Databricks: The Leading Lakehouse for AI and Analytics

Databricks is the leading platform for unified analytics, data engineering, and AI—purpose-built to help enterprises turn massive volumes of data into intelligent, real-time decision-making. Positioned as the Data Intelligence Platform, Databricks combines a powerful lakehouse foundation with full-spectrum AI capabilities, making it the platform of choice for modern data teams.

Its core strengths include:

Delta Lake + Unity Catalog – A robust foundation for structured, governed, and versioned data at scale
Apache Spark – Distributed compute engine for ETL, data preparation, and batch/stream processing
MosaicML – End-to-end tooling for efficient model training, fine-tuning, and deployment of custom AI models
AI/ML tools for data scientists, ML engineers, and analysts—integrated across the platform
Native connectors to BI tools (like Power BI, Tableau) and MLOps platforms for model lifecycle management

Databricks directly competes with Snowflake, especially in the enterprise AI and analytics space. While Snowflake shines with simplicity and governed warehousing, Databricks differentiates by offering a more flexible and performant platform for large-scale model training and advanced AI pipelines.

The platform supports:

Batch and (sort of) streaming analytics
ML model training and inference on shared data
GenAI use cases, including RAG (Retrieval-Augmented Generation) with unstructured and structured sources
Data sharing and collaboration across teams and organizations with open formats and native interoperability

Databricks is trusted by thousands of organizations for AI workloads, offering not only powerful infrastructure but also integrated governance, observability, and scalability—whether deployed on a single cloud or across multi-cloud environments.

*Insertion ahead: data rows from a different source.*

-- ==== Sys2Proof/Decode.lean ====
section
/-! DEFINITION. Decode.lean: the words of the Worfen instructions (R311 to R334), the command that a word spells, and the words of the opcode
table, which gives its rows no bits. -/

namespace Sys2Proof

/-! ### Fields of a word (R311) -/

/-- A word from its class, its d, a and b fields, and its function or immediate. -/
def wR (cls d a b f : Nat) : Nat := cls * 2 ^ 28 + d * 2 ^ 22 + a * 2 ^ 16 + b * 2 ^ 10 + f

/-- The sense bit of a branch. -/
def nb (n : Bool) : Nat := if n then 1 else 0

def fCls (w : Nat) : Nat := w / 2 ^ 28 % 16
def fD (w : Nat) : Nat := w / 2 ^ 22 % 64
def fA (w : Nat) : Nat := w / 2 ^ 16 % 64
def fB (w : Nat) : Nat := w / 2 ^ 10 % 64
def fF (w : Nat) : Nat := w % 1024

/-- A general register's number. -/
def r6 (n : Nat) : Fin 64 := Fin.ofNat 64 n
/-- A vector register's number, or another field of four bits. -/
def r4 (n : Nat) : Fin 16 := Fin.ofNat 16 n
def r3 (n : Nat) : Fin 8 := Fin.ofNat 8 n
def r5 (n : Nat) : Fin 32 := Fin.ofNat 32 n
def r2 (n : Nat) : Fin 4 := Fin.ofNat 4 n

/-- An instruction where a condition on its word holds: a reserved field that is not 0, and a register that is not there, are illegal (R311). -/
def legal (c : Bool) (i : Instr) : Option Instr := if c then some i else none

/-! ### Encoding -/

/-- The word of an instruction (R311 to R334); a command that is no Worfen instruction has none. Where the manual leaves a field of an
instruction without a use, it is 0 (log entry 31); TSTART's b stands at [11:6] (log entry 32). -/
def encodeW : Instr → Option Nat
  | .wAdd _ _ d a c => some (wR 0 d a c 0)
  | .wSub _ _ d a c => some (wR 0 d a c 1)
  | .wAnd _ _ d a c => some (wR 0 d a c 2)
  | .wOr _ _ d a c => some (wR 0 d a c 3)
  | .wXor _ _ d a c => some (wR 0 d a c 4)
  | .wAndn _ _ d a c => some (wR 0 d a c 5)
  | .wShl _ _ d a c => some (wR 0 d a c 6)
  | .wShr _ _ d a c => some (wR 0 d a c 7)
  | .wSar _ _ d a c => some (wR 0 d a c 8)
  | .wRor _ _ d a c => some (wR 0 d a c 9)
  | .wMin _ _ d a c => some (wR 0 d a c 10)
  | .wMax _ _ d a c => some (wR 0 d a c 11)
  | .wMinu _ _ d a c => some (wR 0 d a c 12)
  | .wMaxu _ _ d a c => some (wR 0 d a c 13)
  | .wClz _ _ d a => some (wR 0 d a 0 14)
  | .wPopc _ _ d a => some (wR 0 d a 0 15)
  | .wBrev _ _ d a => some (wR 0 d a 0 0x10)
  | .wBswap _ _ d a => some (wR 0 d a 0 0x11)
  | .wSelp _ _ d a c k => some (wR 0 d a c (0x18 + k))
  | .wAddi _ _ d a i => some (wR 1 d a 0 i.toNat)
  | .wAndi _ _ d a i => some (wR 1 d a 1 i.toNat)
  | .wOri _ _ d a i => some (wR 1 d a 2 i.toNat)
  | .wXori _ _ d a i => some (wR 1 d a 3 i.toNat)
  | .wShli _ _ d a i => some (wR 1 d a 4 i.toNat)
  | .wShri _ _ d a i => some (wR 1 d a 5 i.toNat)
  | .wSari _ _ d a i => some (wR 1 d a 6 i.toNat)
  | .wRori _ _ d a i => some (wR 1 d a 7 i.toNat)
  | .wMini _ _ d a i => some (wR 1 d a 8 i.toNat)
  | .wMaxi _ _ d a i => some (wR 1 d a 9 i.toNat)
  | .wConstSet _ _ d k v => some (wR 2 d (16 * k + 4 * 0) 0 0 + v.toNat)
  | .wConstIns _ _ d k v => some (wR 2 d (16 * k + 4 * 1) 0 0 + v.toNat)
  | .wConstSets _ _ d k v => some (wR 2 d (16 * k + 4 * 2) 0 0 + v.toNat)
  | .wMul _ _ d a c => some (wR 3 d a c 0)
  | .wMulh _ _ d a c => some (wR 3 d a c 1)
  | .wMulhu _ _ d a c => some (wR 3 d a c 2)
  | .wDiv _ _ d a c => some (wR 3 d a c 3)
  | .wDivu _ _ d a c => some (wR 3 d a c 4)
  | .wRem _ _ d a c => some (wR 3 d a c 5)
  | .wRemu _ _ d a c => some (wR 3 d a c 6)
  | .wMulq _ _ d a c => some (wR 3 d a c 7)
  | .wFadd _ _ d a c => some (wR 4 d a c 0)
  | .wFsub _ _ d a c => some (wR 4 d a c 1)
  | .wFmul _ _ d a c => some (wR 4 d a c 2)
  | .wFdiv _ _ d a c => some (wR 4 d a c 3)
  | .wFsqrt _ _ d a => some (wR 4 d a 0 4)
  | .wFma _ _ d a c => some (wR 4 d a c 5)
  | .wFmin _ _ d a c => some (wR 4 d a c 6)
  | .wFmax _ _ d a c => some (wR 4 d a c 7)
  | .wFabs _ _ d a => some (wR 4 d a 0 8)
  | .wFneg _ _ d a => some (wR 4 d a 0 9)
  | .wFcvtfi _ _ d a => some (wR 4 d a 0 10)
  | .wFcvtif _ _ d a => some (wR 4 d a 0 11)
  | .wFcvtfq _ _ d a => some (wR 4 d a 0 12)
  | .wFcvtqf _ _ d a => some (wR 4 d a 0 13)
  | .wEq _ _ d a c => some (wR 5 d a c 0)
  | .wNe _ _ d a c => some (wR 5 d a c 1)
  | .wLt _ _ d a c => some (wR 5 d a c 2)
  | .wGe _ _ d a c => some (wR 5 d a c 3)
  | .wLtu _ _ d a c => some (wR 5 d a c 4)
  | .wGeu _ _ d a c => some (wR 5 d a c 5)
  | .wFeq _ _ d a c => some (wR 5 d a c 6)
  | .wFlt _ _ d a c => some (wR 5 d a c 7)
  | .wFle _ _ d a c => some (wR 5 d a c 8)
  | .wPand _ _ d a c => some (wR 5 d a c 9)
  | .wPor _ _ d a c => some (wR 5 d a c 10)
  | .wPxor _ _ d a c => some (wR 5 d a c 11)
  | .wPnot _ _ d a => some (wR 5 d a 0 12)
  | .wB _ _ k n o => some (wR 6 (0 + 8 * nb n + k) 0 0 0 + o.toNat)
  | .wCall _ _ k n o => some (wR 6 (16 + 8 * nb n + k) 0 0 0 + o.toNat)
  | .wJr _ _ k n a => some (wR 6 (32 + 8 * nb n + k) a 0 0)
  | .wJalr _ _ k n a => some (wR 6 (48 + 8 * nb n + k) a 0 0)
  | .wLb _ _ d a o _ => some (wR 7 d a (0) 0 + o.toNat)
  | .wLbu _ _ d a o _ => some (wR 7 d a (4) 0 + o.toNat)
  | .wLh _ _ d a o _ => some (wR 7 d a (8) 0 + o.toNat)
  | .wLhu _ _ d a o _ => some (wR 7 d a (12) 0 + o.toNat)
  | .wLw _ _ d a o _ => some (wR 7 d a (16) 0 + o.toNat)
  | .wLwu _ _ d a o _ => some (wR 7 d a (20) 0 + o.toNat)
  | .wLd _ _ d a o _ => some (wR 7 d a (24) 0 + o.toNat)
  | .wLda _ _ d a o _ => some (wR 7 d a (28) 0 + o.toNat)
  | .wLwa _ _ d a o _ => some (wR 7 d a (32) 0 + o.toNat)
  | .wSb _ _ d a o => some (wR 8 d a (0) 0 + o.toNat)
  | .wSh _ _ d a o => some (wR 8 d a (4) 0 + o.toNat)
  | .wSw _ _ d a o => some (wR 8 d a (8) 0 + o.toNat)
  | .wSd _ _ d a o => some (wR 8 d a (12) 0 + o.toNat)
  | .wSwr _ _ d a o => some (wR 8 d a (16) 0 + o.toNat)
  | .wSdr _ _ d a o => some (wR 8 d a (20) 0 + o.toNat)
  | .wSwap _ _ d a c _ => some (wR 9 d a c 0)
  | .wAadd _ _ d a c _ => some (wR 9 d a c 1)
  | .wAand _ _ d a c _ => some (wR 9 d a c 2)
  | .wAor _ _ d a c _ => some (wR 9 d a c 3)
  | .wAmaxu _ _ d a c _ => some (wR 9 d a c 4)
  | .wCas _ _ d a c _ => some (wR 9 d a c 5)
  | .wAaddw _ _ d a c _ => some (wR 9 d a c 6)
  | .wCasw _ _ d a c _ => some (wR 9 d a c 7)
  | .wFenceR _ _ => some (wR 9 0 0 0 0x100)
  | .wFenceW _ _ => some (wR 9 0 0 0 0x101)
  | .wFenceRw _ _ => some (wR 9 0 0 0 0x102)
  | .wFenceIo _ _ => some (wR 9 0 0 0 0x103)
  | .wFenceI _ _ => some (wR 9 0 0 0 0x104)
  | .wVadd _ _ w d a c => some (wR 10 d a c (256 * w + 0))
  | .wVsub _ _ w d a c => some (wR 10 d a c (256 * w + 1))
  | .wVand _ _ w d a c => some (wR 10 d a c (256 * w + 2))
  | .wVor _ _ w d a c => some (wR 10 d a c (256 * w + 3))
  | .wVxor _ _ w d a c => some (wR 10 d a c (256 * w + 4))
  | .wVminu _ _ w d a c => some (wR 10 d a c (256 * w + 5))
  | .wVmaxu _ _ w d a c => some (wR 10 d a c (256 * w + 6))
  | .wVmin _ _ w d a c => some (wR 10 d a c (256 * w + 7))
  | .wVmax _ _ w d a c => some (wR 10 d a c (256 * w + 8))
  | .wVmul _ _ w d a c => some (wR 10 d a c (256 * w + 9))
  | .wVshl _ _ w d a c => some (wR 10 d a c (256 * w + 10))
  | .wVshr _ _ w d a c => some (wR 10 d a c (256 * w + 11))
  | .wVaddus _ _ w d a c => some (wR 10 d a c (256 * w + 12))
  | .wVcmpeq _ _ w d a c => some (wR 10 d a c (256 * w + 13))
  | .wVcmplt _ _ w d a c => some (wR 10 d a c (256 * w + 14))
  | .wVsel _ _ w d a c => some (wR 10 d a c (256 * w + 15))
  | .wVfadd _ _ d a c => some (wR 10 d a c 0x210)
  | .wVfmul _ _ d a c => some (wR 10 d a c 0x211)
  | .wVfma _ _ d a c => some (wR 10 d a c 0x212)
  | .wVsplat _ _ w d a => some (wR 10 d a 0 (256 * w + 0x13))
  | .wVext _ _ w d a k => some (wR 10 d a k (256 * w + 0x14))
  | .wVins _ _ w d a k => some (wR 10 d a k (256 * w + 0x15))
  | .wVredadd _ _ w d a => some (wR 10 d a 0 (256 * w + 0x16))
  | .wVperm _ _ d a c => some (wR 10 d a c 0x17)
  | .wVtrans _ _ d a => some (wR 10 d a 0 0x118)
  | .wVld _ _ v a o _ => some (wR 11 v a (0) 0 + o.toNat)
  | .wVst _ _ v a o => some (wR 11 v a (4) 0 + o.toNat)
  | .wMove _ _ l a e => some (wR 11 l a (8 + e / 16) (e % 16 * 64))
  | .wMwait _ _ d => some (wR 11 d 0 12 0)
  | .wQpop _ _ d a => some (wR 12 d a 0 0)
  | .wQwait _ _ d a => some (wR 12 d a 0 1)
  | .wQprog _ _ d a c => some (wR 12 d a c 2)
  | .wQdone _ _ d a c => some (wR 12 d a c 3)
  | .wQchk _ _ d a => some (wR 12 d a 0 4)
  | .wQpush _ _ d a c => some (wR 12 d a c 5)
  | .wQevent _ _ d a c => some (wR 12 d a c 6)
  | .wPhread _ _ d a => some (wR 13 d a 0 0)
  | .wPhwait _ _ d a c => some (wR 13 d a c 1)
  | .wPinpost _ _ d a c => some (wR 13 d a c 2)
  | .wShowtime _ _ d => some (wR 13 d 0 0 3)
  | .wWaitev _ _ d c => some (wR 13 d 0 c 4)
  | .wSignal _ _ d a c => some (wR 13 d a c 5)
  | .wBarrier _ _ d a c => some (wR 13 d a c 6)
  | .wCsrr _ _ d n => some (wR 14 d 0 0 n)
  | .wCsrw _ _ d a n => some (wR 14 d a 4 n)
  | .wCsrs _ _ d a n => some (wR 14 d a 8 n)
  | .wCsrc _ _ d a n => some (wR 14 d a 12 n)
  | .wYield _ _ => some (wR 14 0 0 16 0)
  | .wHalt _ _ => some (wR 14 0 0 20 0)
  | .wTrap _ _ v => some (wR 14 0 0 24 0 + v.toNat)
  | .wBkpt _ _ => some (wR 14 0 0 28 0)
  | .wTstart _ _ a c => some (wR 14 0 a (32 + c / 16) (c % 16 * 64))
  | .wTstop _ _ a => some (wR 14 0 a 36 0)
  | _ => none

Combined with Confluent’s real-time data streaming capabilities, Databricks completes the AI-driven enterprise architecture by enabling organizations to analyze, model, and act on high-quality, real-time data at scale.

Stronger Together: A Strategic Alliance for Data and AI with Tableflow and Delta Lake

Confluent and Databricks are not trying to replace each other. Their partnership is strategic and product-driven.

Recent innovation: Tableflow + Delta Lake – this feature enables bi-directional data exchange between Kafka and Delta Lake.

Direction 1: Confluent streams → Tableflow → Delta Lake (via Unity Catalog)
Direction 2: Databricks insights → Tableflow → Kafka → Flink or other operational systems

This simplifies architecture, reduces cost and latency, and removes the need for Spark jobs to manage streaming data.

Source: Confluent

Confluent becomes the operational data backbone for AI and analytics. Databricks becomes the analytics and AI engine fed with data from Confluent.

Where needed, operational or analytical real-time AI predictions can be done within Confluent’s data streaming platform: with embedded or remote model inference, native integration for search with vector databases, and built-in models for common predictive use cases such as forecasting.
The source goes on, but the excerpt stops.